My understanding of this area is limited, but I think a caveat is in order. Mass, size, and distance can tell us whether a planet must be tidally locked or not, but the planets calculated as 'not necessarily locked' could be locked anyway.

AIUI this is basically the case for Venus; if you do the calculation for our sun and planets, only Mercury would be calculated to be locked; Venus would be calculated to be not locked. And indeed, technically, Venus is not entirely locked. However its day (243 days) is about the same as its year (225 days), so it is for practical purposes, pretty close to being locked.

So if we find a planet around Proxima Centauri of the right mass, distance, etc., and our calculations also tell us it is not necessarily tidally locked, it could still by historical contingencies have a day-length close to its orbital period. At leas, AIUI.

TL:DR version: we can tell when some celestial body definitely is locked, but we can't tell when it definitely isn't.

@Ethan wrote

All we can definitively measure is a planet’s physical mass, radius and orbit. If we get lucky, we can measure whether the planet has an atmosphere...

Being that Proxima Centauri's potential planet is being detected the radial velocity method instead of the transit method, I don't believe we do get radius data. There is also no chance of detecting atmosphere because the atmosphere is never between us and the star.

Until we can get a giant telescope capable of direct imaging this planet, I'm not sure we'll know much about it unless we're lucking enough for that system to be oriented perpendicular to us.

Planets with magnetic fields emit powerful auroral radio emissions from their poles when hit by coronal mass ejections. In this, magnetically shielded planets are actually "brighter" than their host star, but we'll still need the pole to be aimed at us to detect it.

From the BBC:

[The spectrograph's] data suggests Proxima b has a minimum mass 1.3 times that of Earth and orbits at a distance of about 7.5 million km from the star, taking 11.2 days to complete one revolution...

..."This planet is at 5% of the Earth's distance from the Sun. However, Proxima is 1,000 times fainter than the Sun. So the flux - the energy - reaching Proxima b is about 70% of what the Earth receives. It's like taking Earth a bit further away, but it's comparable," explained Dr Anglada-Escudé.

They also show a graphic of star sizes to provide some context. Don't know if their graphic is accurate or not, but on it, Proxima Centauri is just a bit bigger than Jupiter.

Oops, sorry, forgot to include the link

As an aside, I am dismayed that the BBC actually emitted the construction "40 trillion km away." Putting aside the issue of the milliard, the unit is text, knuckleheads. And I don't believe for a second* that it's applied uniformly.

* Koff.

“… the European Southern Observatory is expected to make an announcement, and the *smart money* is on the discovery of an Earth-like planet orbiting Proxima Centauri…”
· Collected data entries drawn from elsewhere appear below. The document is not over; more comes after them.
-- ==== Sys2Proof/Machine/CmdRadio.lean ====
section
/-!
DEFINITION. Machine/CmdRadio.lean: commands of the fronthaul, the cells and their rings (R282-R351).
-/

namespace Sys2Proof.Machine

/-- FRONTHAUL_FRAME_RX (R282): An ingress Ethernet frame is filtered and sent to eCPRI, to PTP, or discarded and counted. -/
def execFronthaulFrameRx (p : Fin 4) (f : Frame) (s : State) : Host.Outcome State Fault Refusal :=
  run (fun _ d => frameRxOp d p f) s

/-- FRONTHAUL_LINK_CHANGE (R281): A fronthaul port's link goes up or down and RAD_PORT_CFG.UP follows. -/
def execFronthaulLinkChange (p : Fin 4) (up : Bool) (s : State) : Host.Outcome State Fault Refusal :=
  run (fun _ d => linkChangeOp d p up) s

/-- IQ_DATA_MESSAGE (R286): A received eCPRI IQ data message is checked and its samples are staged for the cell, antenna and interval, or it is
discarded. -/
def execIqDataMessage (p : Fin 4) (f : Frame) (s : State) : Host.Outcome State Fault Refusal :=
  run (fun _ d => iqMessageOp d p f) s

/-- ONE_WAY_DELAY_REQUEST (R288): A type-5 request (action 0x00) is answered with a response. -/
def execOneWayDelayRequest (p : Fin 4) (f : Frame) (s : State) : Host.Outcome State Fault Refusal :=
  run (fun _ d => owdOp [0] d p f) s

/-- REQUEST_WITH_FOLLOW_UP (R288): A type-5 request with follow-up (0x01) is held for its follow-up. -/
def execRequestWithFollowUp (p : Fin 4) (f : Frame) (s : State) : Host.Outcome State Fault Refusal :=
  run (fun _ d => owdOp [1] d p f) s

/-- FOLLOW_UP (R288): A type-5 follow-up (0x05) triggers the response to its request. -/
def execFollowUp (p : Fin 4) (f : Frame) (s : State) : Host.Outcome State Fault Refusal :=
  run (fun _ d => owdOp [5] d p f) s

/-- REMOTE_REQUEST (R288): A type-5 remote request (0x03 or 0x04) makes the device send a one-step request. -/
def execRemoteRequest (p : Fin 4) (f : Frame) (s : State) : Host.Outcome State Fault Refusal :=
  run (fun _ d => owdOp [3, 4] d p f) s

/-- ONE_WAY_DELAY_RESPONSE (R288): A type-5 response to the device's own request writes RAD_PORT_DELAY, or is discarded. -/
def execOneWayDelayResponse (p : Fin 4) (f : Frame) (s : State) : Host.Outcome State Fault Refusal :=
  run (fun _ d => owdOp [2] d p f) s

/-- INGRESS_WINDOW_CLOSE (R294): At the U1 release the ingress window closes, missing samples are zero-filled and an incomplete interval becomes a
slot miss. -/
def execIngressWindowClose (n : Fin 512) (s : State) : Host.Outcome State Fault Refusal :=
  run (fun _ d => windowCloseOp d n) s

/-- RADIO_INPUT_ARRIVAL (R312): The stream mover finishes writing a radio item's input into chuck 0. -/
def execRadioInputArrival (t : Fin 320) (i : Nat) (s : State) : Host.Outcome State Fault Refusal :=
  run (fun _ d => d.radioArrive t i) s

/-- DL_IQ_EGRESS (R287): The device sends a cell's downlink IQ data messages for the coming interval in OFFSET order. -/
def execDlIqEgress (n : Fin 512) (s : State) : Host.Outcome State Fault Refusal :=
  run (fun _ d => dlEgressOp d n) s

/-- RAD_CFG_COMMIT (R300): A write of 1 to RAD_CFG_CTRL.COMMIT validates the staged set, computes its load and presents it for admission. -/
def execRadCfgCommit (a : Agent) (value : W32) (s : State) : Host.Outcome State Fault Refusal :=
  run (fun m d => put m d a 0x280018 4 (withField value.toNat 0 1 1)) s

/-- CONFIG_ACTIVATE (R300): A pending admitted set becomes active at the first frame boundary allowed once its evictions are done, restarting changed
cells and loading Gouge images. -/
def execConfigActivate (s : State) : Host.Outcome State Fault Refusal :=
  run (fun m d => configActivateOp m d) s

/-- GOUGE_IMAGE_LOAD_DONE (R372): A cluster's Gouge image loads complete. -/
def execGougeImageLoadDone (n : Fin 512) (s : State) : Host.Outcome State Fault Refusal :=
  run (fun _ d => imageLoadDoneOp d n) s

/-- RAD_ROLE_CMD (R303): A write to RAD_ROLE_CMD requests a role change of an active cell, or is refused. -/
def execRadRoleCmd (a : Agent) (value : W32) (s : State) : Host.Outcome State Fault Refusal :=
  run (fun m d => put m d a 0x280024 4 value.toNat) s

/-- ROLE_CHANGE_EFFECT (R303): The cell's new role takes effect at the first frame boundary at least one tick later, acting on submissions under R350.
-/
def execRoleChangeEffect (n : Fin 512) (s : State) : Host.Outcome State Fault Refusal :=
  run (fun _ d => d.roleEffect n false) s

/-- CELLS_ON_AIR (R84): Cells go on air at the first frame boundary after time is valid and LOCKED is 1. -/
def execCellsOnAir (s : State) : Host.Outcome State Fault Refusal :=
  run (fun _ d => cellsOnAirOp d) s

/-- RING_DOORBELL (R348): A write to the PROD of a downlink ring starts the fetching of new submissions. -/
def execRingDoorbell (a : Agent) (q : Fin 1024) (value : W32) (s : State) : Host.Outcome State Fault Refusal :=
  run (fun m d => put m d a (0x2A000C + 32 * q) 4 value.toNat) s

/-- RADIO_RING_CFG_WRITE (R341): A write of VALID 1 to RAD_RING_CFG is accepted only for a ring inside a valid writable PF object. -/
def execRadioRingCfgWrite (a : Agent) (q : Fin 1024) (value : W32) (s : State) : Host.Outcome State Fault Refusal :=
  run (fun m d => put m d a (0x2A0008 + 32 * q) 4 value.toNat) s

/-- SUBMISSION_FETCH (R348): The front end fetches one submission into the cell's buffer, checks it and advances CONS, or returns it with TX_RETURN.
-/
def execSubmissionFetch (n : Fin 512) (s : State) : Host.Outcome State Fault Refusal :=
  run (fun m d => submissionFetchOp m d n) s

/-- CODING_ITEM (R339): A coding engine runs a cell's coding item: the Viterbi passes and decoding with record writing in the uplink, or encoding in
the downlink. -/
def execCodingItem (n : Fin 512) (dl : Bool) (s : State) : Host.Outcome State Fault Refusal :=
  run (fun m d => codingItemOp m d n dl) s

/-- GOUGE_ITEM_START (R369): A Gouge core starts a MOD or DEMOD item, clearing its state and setting P7 and the PC. -/
def execGougeItemStart (n : Fin 512) (mod : Bool) (s : State) : Host.Outcome State Fault Refusal :=
  run (fun _ d => gougeItemStartOp d n mod) s

/-- SYNC_SEARCH_TIMEOUT (R331): No sync match within the bit limit abandons the detection and counts FALSE_PRE. -/
def execSyncSearchTimeout (n : Fin 512) (ch : Fin 320) (o : Fin 2) (s : State) : Host.Outcome State Fault Refusal :=
  run (fun _ d => syncTimeoutOp d n ch o) s

/-- NOISE_MEASUREMENT (R338): After NF_INTERVALS idle intervals the receiver writes a NOISE record and restarts its count. -/
def execNoiseMeasurement (n : Fin 512) (ch : Fin 320) (o : Fin 2) (s : State) : Host.Outcome State Fault Refusal :=
  run (fun _ d => noiseOp d n ch o) s

end Sys2Proof.Machine
end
The even smarter money is on it having no life.

By See Noevo (not verified) on 24 Aug 2016 #permalink

The even smarter money is on it having no life.

G-d made mirrors for a reason, dear.

NASA's Pic of the Day commenter states that the planet is close enough for two way communication. What, an 8 and a 1/2 year wait for a reply? An 11 day year would be enough to deal with (not) !
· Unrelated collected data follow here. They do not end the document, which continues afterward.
-- ==== Sys2Proof/Machine/Step.lean ====
section
/-!
DEFINITION. Machine/Step.lean: one step: the command at the front of the queue, or one reference-clock cycle when none waits.
-/

namespace Sys2Proof.Machine

/-- One step. -/
def step (s : State) : Host.Outcome State Fault Refusal :=
  match s.pending with
  | [] => .next { s with d := cycleOp s.d }
  | c :: rest => exec c { s with pending := rest }

/-- The command that a word spells is put at the front of the queue. -/
def State.withFetchWord (s : State) (nbits w : Nat) : State :=
  match decodeTableWord nbits w with
  | some c => { s with pending := c :: s.pending }
  | none => s

end Sys2Proof.Machine
end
"Being that Proxima Centauri’s potential planet is being detected the radial velocity method instead of the transit method, I don’t believe we do get radius data."
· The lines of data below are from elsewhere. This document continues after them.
/-- R200, R217, R220. A reserved A_FMT or B_FMT leaves that field (R14, log 9). -/
def Obligations.QueuesAdaptersProfiles : Prop :=
  ∀ (s : State) (a : Agent), s.serving →
    (∀ (q : Fin 15360) (reg : QReg) (v : W32), s.d.asks a .bar0 (queueOff q reg) →
      (reg = .burst → ∀ e ∈ s.d.queueOf (1024 + q.1), s.d.cost e ≤ v.toNat % 2 ^ 24) →
      ∃ s', exec (.srvQConfigWrite a q reg v) s = .next s' ∧ s'.mem = s.mem ∧
        s'.d.get (SRV_Q_CREDIT_CREDIT (1024 + q)) =
          (if s'.d.get (SRV_Q_CTRL_RESET_FULL (1024 + q)) = 1 then s'.d.get (SRV_Q_BURST_BURST (1024 + q)) * 256 % 2 ^ 32 else 0) ∧
        (match reg with
          | .ctrl => s'.d.get (SRV_Q_CTRL_WEIGHT (1024 + q)) = v.toNat / 65536 ∧ s'.d.get (SRV_Q_CTRL_VALID (1024 + q)) = v.toNat / 128 % 2
          | .rate => s'.d.get (SRV_Q_RATE_RATE (1024 + q)) = v.toNat % 2 ^ 24
          | .burst => s'.d.get (SRV_Q_BURST_BURST (1024 + q)) = v.toNat % 2 ^ 24) ∧
        s'.d.srv = s.d.srv ∧ ∀ f : Fld, (∀ k < 4, Fld.key f / 64 ≠ 0x110000 + 16 * (1024 + q) + 4 * k) → s'.d.get f = s.d.get f) ∧
    (∀ (n : Fin 4096) (w : Fin 4) (v : W64), s.d.asks a .bar0 (0x150000 + 32 * n + 8 * w) →
      (s.d.get (SRV_ADAPTER_REFS n) ≠ 0 → ∃ s', exec (.srvAdapterWrite a n w v) s = .next s' ∧ s'.d.get SRV_STATUS_ADAPTER_BUSY = 1 ∧ s'.mem = s.mem ∧
        ∀ f : Fld, Fld.key f ≠ Fld.key SRV_STATUS_ADAPTER_BUSY → s'.d.get f = s.d.get f) ∧
      (s.d.get (SRV_ADAPTER_REFS n) = 0 → ∃ s', exec (.srvAdapterWrite a n w v) s = .next s' ∧ s'.mem = s.mem ∧ s'.d.get (SRV_ADAPTER_REFS n) = 0 ∧
        (w.1 = 0 → s.d.get (SRV_ADAPTER_A_FMT n) < 16 → s.d.get (SRV_ADAPTER_B_FMT n) < 16 → s'.d.get (SRV_ADAPTER_VALID n) = v.toNat / 2 ^ 63 ∧ s'.d.get (SRV_ADAPTER_INSTANCE n) = v.toNat / 2 ^ 56 % 128 ∧
          s'.d.get (SRV_ADAPTER_RANK n) = v.toNat / 2 ^ 49 % 128 ∧ s'.d.get (SRV_ADAPTER_A_BASE n) = v.toNat % 2 ^ 41 ∧
          s'.d.get (SRV_ADAPTER_A_FMT n) = (if v.toNat / 2 ^ 41 % 16 ≤ 0xA then v.toNat / 2 ^ 41 % 16 else s.d.get (SRV_ADAPTER_A_FMT n)) ∧
          s'.d.get (SRV_ADAPTER_B_FMT n) = if v.toNat / 2 ^ 45 % 16 ≤ 0xA then v.toNat / 2 ^ 45 % 16 else s.d.get (SRV_ADAPTER_B_FMT n)) ∧
        (s.d.get SRV_STATUS_ADAPTER_BUSY ≤ 1 → ∀ f : Fld, Fld.key f / 64 ≠ 0x150000 + 32 * n + 8 * w → s'.d.get f = s.d.get f) ∧
        (w.1 = 1 → s'.d.get (SRV_ADAPTER_B_BASE n) = v.toNat % 2 ^ 41) ∧
        (w.1 = 2 → s'.d.get (SRV_ADAPTER_A_LSTRIDE n) = v.toNat % 2 ^ 32 ∧ s'.d.get (SRV_ADAPTER_B_LSTRIDE n) = v.toNat / 2 ^ 32) ∧
        (w.1 = 3 → s'.d.get (SRV_ADAPTER_OBJECT n) = v.toNat % 65536))) ∧
    (∀ (p : Fin 16) (v : Nat), s.d.asks a .bar0 (0x100100 + 32 * p) →
      (s.d.get (SRV_PROF_CFG_VALID p) = 1 → (∃ q ∈ s.d.liveSeqs, s.d.get (SEQ_PROFILE q) = p) →
        ∃ s', exec (.srvProfWrite a (32 * p) 4 v) s = .next s' ∧ s'.d.get SRV_STATUS_CFG_REFUSED = 1 ∧ s'.mem = s.mem ∧
          ∀ f : Fld, Fld.key f ≠ Fld.key SRV_STATUS_CFG_REFUSED → s'.d.get f = s.d.get f) ∧
      (s.d.get (SRV_PROF_CFG_VALID p) ≠ 1 → (s.d.get SRV_CTRL_EN ≠ 1 ∨ s.d.stepBufOk p = true) →
        ∃ s', exec (.srvProfWrite a (32 * p) 4 v) s = .next s' ∧ s'.mem = s.mem ∧ s'.d.get (SRV_PROF_CFG_TPB p) = v % 2 ^ 9 ∧
          s'.d.get (SRV_PROF_CFG_PPB p) = v / 2 ^ 9 % 2 ^ 8 ∧ s'.d.get (SRV_PROF_CFG_VALID p) = v / 2 ^ 17 % 2)) ∧
    (∀ (p : Fin 16) (k : Nat) (v : W64), (k = 8 ∨ k = 16 ∨ k = 24) → s.d.asks a .bar0 (0x100100 + 32 * p + k) →
      (s.d.get (SRV_PROF_CFG_VALID p) = 1 → (∃ q ∈ s.d.liveSeqs, s.d.get (SEQ_PROFILE q) = p) →
        ∃ s', exec (.srvProfWrite a (32 * p + k) 8 v.toNat) s = .next s' ∧ s'.d.get SRV_STATUS_CFG_REFUSED = 1 ∧ s'.mem = s.mem ∧
          ∀ f : Fld, Fld.key f ≠ Fld.key SRV_STATUS_CFG_REFUSED → s'.d.get f = s.d.get f) ∧
      (s.d.get (SRV_PROF_CFG_VALID p) ≠ 1 → ∃ s', exec (.srvProfWrite a (32 * p + k) 8 v.toNat) s = .next s' ∧ s'.mem = s.mem ∧
        (k = 8 → s'.d.get (SRV_PROF_LIMIT_PREFILL_TOKENS p) = v.toNat % 2 ^ 20 ∧ s'.d.get (SRV_PROF_LIMIT_MAX_CTX p) = v.toNat / 2 ^ 32 % 2 ^ 20) ∧
        (k = 16 → s'.d.get (SRV_PROF_CHAIN_BASE p) = v.toNat % 2 ^ 41 ∧ s'.d.get (SRV_PROF_CHAIN_COUNT p) = v.toNat / 2 ^ 41 % 2 ^ 15) ∧
        (k = 24 → s'.d.get (SRV_PROF_STEPBUF_BASE p) = v.toNat % 2 ^ 41) ∧
        (s.d.get SRV_STATUS_CFG_REFUSED ≤ 1 → ∀ f : Fld, Fld.key f / 64 ≠ 0x100100 + 32 * p + k → s'.d.get f = s.d.get f)))

/-- R236-R238, R14. -/
def Obligations.ObjectCommands : Prop :=
  ∀ (s : State) (a : Agent) (w0 w1 w2 : W64) (ok : Bool), s.serving → s.d.asks a .bar0 0x180020 → s.d.mem.queue = [] → s.d.mem.running = none →
    let words (k : Nat) : Words := [w64 (withField w0.toNat 0 8 k), w1, w2]
    let o := wfld [w0, w1, w2] MCMD_OBJECT
    let tag := wfld [w0, w1, w2] MCMD_TAG
    let own (f : Fld) : Prop := ∃ g ∈ [MEM_CMD_W0_W, MEM_CMD_W1_W, MEM_STATUS_CMD_OVERFLOW, MEM_STATUS_CMD_BUSY, MEM_STATUS_CMD_DEPTH], Fld.key f = Fld.key g
    let answers (s' : State) (k st n : Nat) : Prop := s'.mem = s.mem ∧
      s'.d.mem.results = s.d.mem.results ++ [w64 (st + k * 2 ^ 8 + tag * 2 ^ 16 + n % 2 ^ 22 * 2 ^ 32 + 2 ^ 63)]
    let base := extOf (s.d.get (OBJ_BASE o))
    let n := s.d.get (OBJ_EXTENTS o)
    let tmap (x : Nat) (f : Fld) : Prop := Fld.key f / 64 = 0x10000000 + 16 * x ∨ Fld.key f / 64 = 0x10000008 + 16 * x
    let free (f : Fld) : Prop := ∃ st < 16, Fld.key f = Fld.key (MEM_STACK_FREE_T1_FREE st) ∨ Fld.key f = Fld.key (MEM_STACK_FREE_T2_FREE st)
    (∀ e ∈ [(1, Instr.create), (2, Instr.destroy), (3, Instr.seal), (4, Instr.setOrigin), (5, Instr.migrate), (6, Instr.digest)],
      (reservedSet (words e.1) MCMD_USED = true ∨ (e.1 = 1 ∧ s.d.get (OBJ_VALID o) = 1) ∨ (e.1 ≠ 1 ∧ s.d.get (OBJ_VALID o) ≠ 1)) →
      ∃ s', exec (e.2 a w0 w1 w2 ok) s = .next s' ∧ answers s' e.1 stREFUSED_STATE 0 ∧ ∀ f, ¬ own f → s'.d.get f = s.d.get f) ∧
    (∀ d1 slots, reservedSet (words 1) MCMD_USED = false → s.d.get (OBJ_VALID o) ≠ 1 → s.d.get (OBJ_WRITABLE o) = 1 → s.d.get (OBJ_ORIGIN_KIND o) = 0 →
      s.d.get (OBJ_BASE o) % 2 ^ 20 = 0 → 1 ≤ n → base + n ≤ 2 ^ 21 → (s.d.get (OBJ_PREF_TIER o) = 1 ∨ s.d.get (OBJ_PREF_TIER o) = 2) →
      (∀ k < n, s.d.get (TMAP_TIER (base + k)) = 0) →
      allocSlots (s.d.get (OBJ_PREF_TIER o)) (s.d.get (OBJ_STACK_MASK o)) n s.d none [] = some (d1, slots) →
      ∃ s', exec (.create a w0 w1 w2 ok) s = .next s' ∧ answers s' 1 stOK n ∧ s'.d.get (OBJ_VALID o) = 1 ∧ s'.d.mem.used = d1.mem.used ∧
        (∀ k < n, s'.d.get (TMAP_TIER (base + k)) = s.d.get (OBJ_PREF_TIER o) ∧ s'.d.get (TMAP_WRITABLE (base + k)) = 1 ∧
          s'.d.get (TMAP_OBJECT (base + k)) = o ∧ s'.d.get (TMAP_STACK (base + k)) = (slots.getD k (0, 0)).1 ∧
          s'.d.get (TMAP_LOC (base + k)) = (slots.getD k (0, 0)).2) ∧
        ∀ f, ¬ own f → ¬ free f → Fld.key f ≠ Fld.key (OBJ_VALID o) → (∀ k < n, ¬ tmap (base + k) f) → s'.d.get f = s.d.get f) ∧
    (reservedSet (words 2) MCMD_USED = false → s.d.get (OBJ_VALID o) = 1 → s.d.wmap o = 0 → s.d.adapterNames o = false → s.d.srvMaps o = false →
      base + n ≤ 2 ^ 21 →
      (∀ x ∈ s.d.objExts o, s.d.get (TMAP_MIGRATING x) ≠ 1 ∧ s.d.get (TMAP_REFETCH x) ≠ 1 ∧ s.d.get (TMAP_STACK x) < 16) →
      ∃ s', exec (.destroy a w0 w1 w2 ok) s = .next s' ∧ answers s' 2 stOK 0 ∧ s'.d.get (OBJ_VALID o) = 0 ∧
        (∀ x ∈ s.d.objExts o, s'.d.get (TMAP_TIER x) = 0) ∧
        ∀ f, ¬ own f → ¬ free f → Fld.key f ≠ Fld.key (OBJ_VALID o) → (∀ x ∈ s.d.objExts o, ¬ tmap x f) → s'.d.get f = s.d.get f) ∧
    (reservedSet (words 4) MCMD_USED = false → s.d.get (OBJ_VALID o) = 1 → s.d.get (OBJ_WRITABLE o) ≠ 1 →
      (∀ x ∈ s.d.objExts o, s.d.get (TMAP_TIER x) < 3 ∧ s.d.get (TMAP_REFETCH x) ≠ 1) →
      (wfld [w0, w1, w2] MCMD_TIER = 4 ∨ wfld [w0, w1, w2] MCMD_TIER = 3 ∧ peerOriginBad w2.toNat n = false) → w2.toNat % 2 ^ 20 = 0 →
      ∃ s', exec (.setOrigin a w0 w1 w2 ok) s = .next s' ∧ answers s' 4 stOK 0 ∧ s'.d.get (OBJ_ORIGIN_KIND o) = wfld [w0, w1, w2] MCMD_TIER ∧
        s'.d.get (OBJ_ORIGIN o) = w2.toNat ∧
        ∀ f, ¬ own f → Fld.key f ≠ Fld.key (OBJ_ORIGIN_KIND o) → Fld.key f ≠ Fld.key (OBJ_ORIGIN o) → s'.d.get f = s.d.get f)

/-- R237, R242, R245. -/
def Obligations.SealAndDigest : Prop :=
  ∀ (s : State) (a : Agent) (w0 w1 w2 : W64) (ok : Bool), s.serving → s.d.asks a .bar0 0x180020 → s.d.mem.queue = [] → s.d.mem.running = none →
    let words (k : Nat) : Words := [w64 (withField w0.toNat 0 8 k), w1, w2]
    let o := wfld [w0, w1, w2] MCMD_OBJECT
    let answers (s' : State) (k st : Nat) : Prop := s'.mem = s.mem ∧
      s'.d.mem.results = s.d.mem.results ++ [w64 (st + k * 2 ^ 8 + wfld [w0, w1, w2] MCMD_TAG * 2 ^ 16 + 2 ^ 63)]
    s.d.get (OBJ_VALID o) = 1 → s.d.mem.lines = [] → extOf (s.d.get (OBJ_BASE o)) + s.d.get (OBJ_EXTENTS o) ≤ 2 ^ 21 →
    (∀ x ∈ s.d.objExts o, s.d.get (TMAP_TIER x) = 1 ∨ s.d.get (TMAP_TIER x) = 2) →
    (reservedSet (words 6) MCMD_USED = false → (∃ x ∈ s.d.objExts o, s.d.get (TMAP_REFETCH x) = 1) →
      ∃ s', exec (.digest a w0 w1 w2 ok) s = .next s' ∧ s'.mem = s.mem ∧ s'.d.mem.results = s.d.mem.results ∧ s'.d.mem.running.isSome = true ∧
        s'.d.get (OBJ_LAST_DIGEST o) = s.d.get (OBJ_LAST_DIGEST o)) ∧
    ((∀ x ∈ s.d.objExts o, s.d.get (TMAP_REFETCH x) ≠ 1) →
    let digest := objDigest s.mem s.d o % 2 ^ 64
    (reservedSet (words 3) MCMD_USED = false → s.d.get (OBJ_WRITABLE o) = 1 → s.d.wmap o = 0 → (∀ x ∈ s.d.objExts o, s.d.get (TMAP_MIGRATING x) ≠ 1) →
      ∃ s', exec (.seal a w0 w1 w2 ok) s = .next s' ∧ answers s' 3 stOK ∧ s'.d.get (OBJ_WRITABLE o) = 0 ∧ s'.d.get (OBJ_REF_DIGEST o) = digest ∧
        ∀ x ∈ s.d.objExts o, s'.d.get (TMAP_WRITABLE x) = 0 ∧ s'.d.get (TMAP_TIER x) = s.d.get (TMAP_TIER x)) ∧
    (reservedSet (words 6) MCMD_USED = false →
      ∃ s', exec (.digest a w0 w1 w2 ok) s = .next s' ∧ s'.d.get (OBJ_LAST_DIGEST o) = digest ∧
        answers s' 6 (if objDigest s.mem s.d o = s.d.get (OBJ_REF_DIGEST o) then stOK else stDIGEST_MISMATCH) ∧
        s'.d.get (OBJ_REF_DIGEST o) = s.d.get (OBJ_REF_DIGEST o) ∧ ∀ x ∈ s.d.objExts o, s'.d.get (TMAP_WRITABLE x) = s.d.get (TMAP_WRITABLE x)))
The orbital velocity of a planet around a star is given by the square root of G times the mass of the star divided by the radius, and if the mass of the star is known (it is), you get the radius from radial velocity.

@Wow #9: Denier #2 was talking about the radius of the planet, not of the star. The radius of Proxima Centauri itself is known from direct observation (it is close enough to image the disk), and is about 0.14 R_Sun.

The radial velocity (RV) method _does_ get you the orbial radius, which is what you described.

The radius of the planet has been guessed by taking the planetary mass extracted from the RV fit, and assuming a rocky-planet (Earth) density.

By Michael Kelsey (not verified) on 25 Aug 2016 #permalink

@Wow #9

The 'r' in that formula is the radius of the orbit not the radius of the planet and it only works for perfectly circular orbits. If the orbit is the tiniest bit eccentric, as all real planetary orbits are, your formula doesn't work. Even in the best case your formula doesn't give you what you think it does, and in reality is really, really, really doesn't give you what you think it does.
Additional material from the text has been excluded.